Collected data:
.....

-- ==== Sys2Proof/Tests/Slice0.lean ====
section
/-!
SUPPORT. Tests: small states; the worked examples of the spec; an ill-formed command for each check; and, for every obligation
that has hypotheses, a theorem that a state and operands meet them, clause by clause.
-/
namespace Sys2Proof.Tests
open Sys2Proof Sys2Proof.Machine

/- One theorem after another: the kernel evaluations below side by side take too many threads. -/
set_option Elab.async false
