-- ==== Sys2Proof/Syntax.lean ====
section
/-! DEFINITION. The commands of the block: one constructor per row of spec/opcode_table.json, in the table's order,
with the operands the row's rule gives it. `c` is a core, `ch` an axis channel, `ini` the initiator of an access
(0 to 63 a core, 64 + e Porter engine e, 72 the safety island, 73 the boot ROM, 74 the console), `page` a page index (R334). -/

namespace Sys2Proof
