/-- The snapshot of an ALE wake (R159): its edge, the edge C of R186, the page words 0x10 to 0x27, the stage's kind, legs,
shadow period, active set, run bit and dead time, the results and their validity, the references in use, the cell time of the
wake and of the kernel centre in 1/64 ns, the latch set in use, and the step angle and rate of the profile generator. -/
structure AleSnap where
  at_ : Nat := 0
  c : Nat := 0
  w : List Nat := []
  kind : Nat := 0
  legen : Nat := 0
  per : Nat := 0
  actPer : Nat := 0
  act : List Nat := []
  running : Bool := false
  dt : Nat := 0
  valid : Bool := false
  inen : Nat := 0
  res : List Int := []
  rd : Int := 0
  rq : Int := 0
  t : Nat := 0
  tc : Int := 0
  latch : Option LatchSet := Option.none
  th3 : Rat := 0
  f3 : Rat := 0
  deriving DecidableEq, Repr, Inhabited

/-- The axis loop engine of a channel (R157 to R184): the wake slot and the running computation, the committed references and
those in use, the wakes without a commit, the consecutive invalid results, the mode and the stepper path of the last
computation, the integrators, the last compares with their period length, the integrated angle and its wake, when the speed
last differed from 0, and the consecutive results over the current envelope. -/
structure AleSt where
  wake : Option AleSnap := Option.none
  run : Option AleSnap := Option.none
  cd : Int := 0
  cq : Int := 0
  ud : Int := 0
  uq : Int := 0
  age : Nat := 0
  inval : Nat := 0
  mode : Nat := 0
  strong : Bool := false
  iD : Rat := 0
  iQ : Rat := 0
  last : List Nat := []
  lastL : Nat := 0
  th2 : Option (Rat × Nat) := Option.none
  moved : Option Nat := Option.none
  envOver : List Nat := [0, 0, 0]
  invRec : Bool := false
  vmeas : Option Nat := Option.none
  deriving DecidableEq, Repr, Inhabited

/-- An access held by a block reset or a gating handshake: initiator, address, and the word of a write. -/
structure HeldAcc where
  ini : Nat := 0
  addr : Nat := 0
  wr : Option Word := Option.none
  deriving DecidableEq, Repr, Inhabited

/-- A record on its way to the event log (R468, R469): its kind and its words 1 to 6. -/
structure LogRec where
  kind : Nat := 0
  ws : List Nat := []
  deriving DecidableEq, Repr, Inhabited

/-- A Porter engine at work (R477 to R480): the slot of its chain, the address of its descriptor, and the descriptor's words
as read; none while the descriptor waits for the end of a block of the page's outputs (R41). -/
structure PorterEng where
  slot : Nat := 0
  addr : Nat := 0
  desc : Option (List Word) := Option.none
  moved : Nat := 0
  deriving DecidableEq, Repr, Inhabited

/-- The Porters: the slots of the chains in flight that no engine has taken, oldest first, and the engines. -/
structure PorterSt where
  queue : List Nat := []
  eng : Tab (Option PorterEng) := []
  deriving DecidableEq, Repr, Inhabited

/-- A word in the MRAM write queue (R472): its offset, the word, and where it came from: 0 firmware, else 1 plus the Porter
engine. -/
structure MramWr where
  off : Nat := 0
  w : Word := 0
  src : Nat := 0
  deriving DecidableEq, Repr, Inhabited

.....

Problem: Go through the data and copy every line that includes "theorem".

Output for this exercise:
that has hypotheses, a theorem that a state and operands meet them, clause by clause.
/- One theorem after another: the kernel evaluations below side by side take too many threads. -/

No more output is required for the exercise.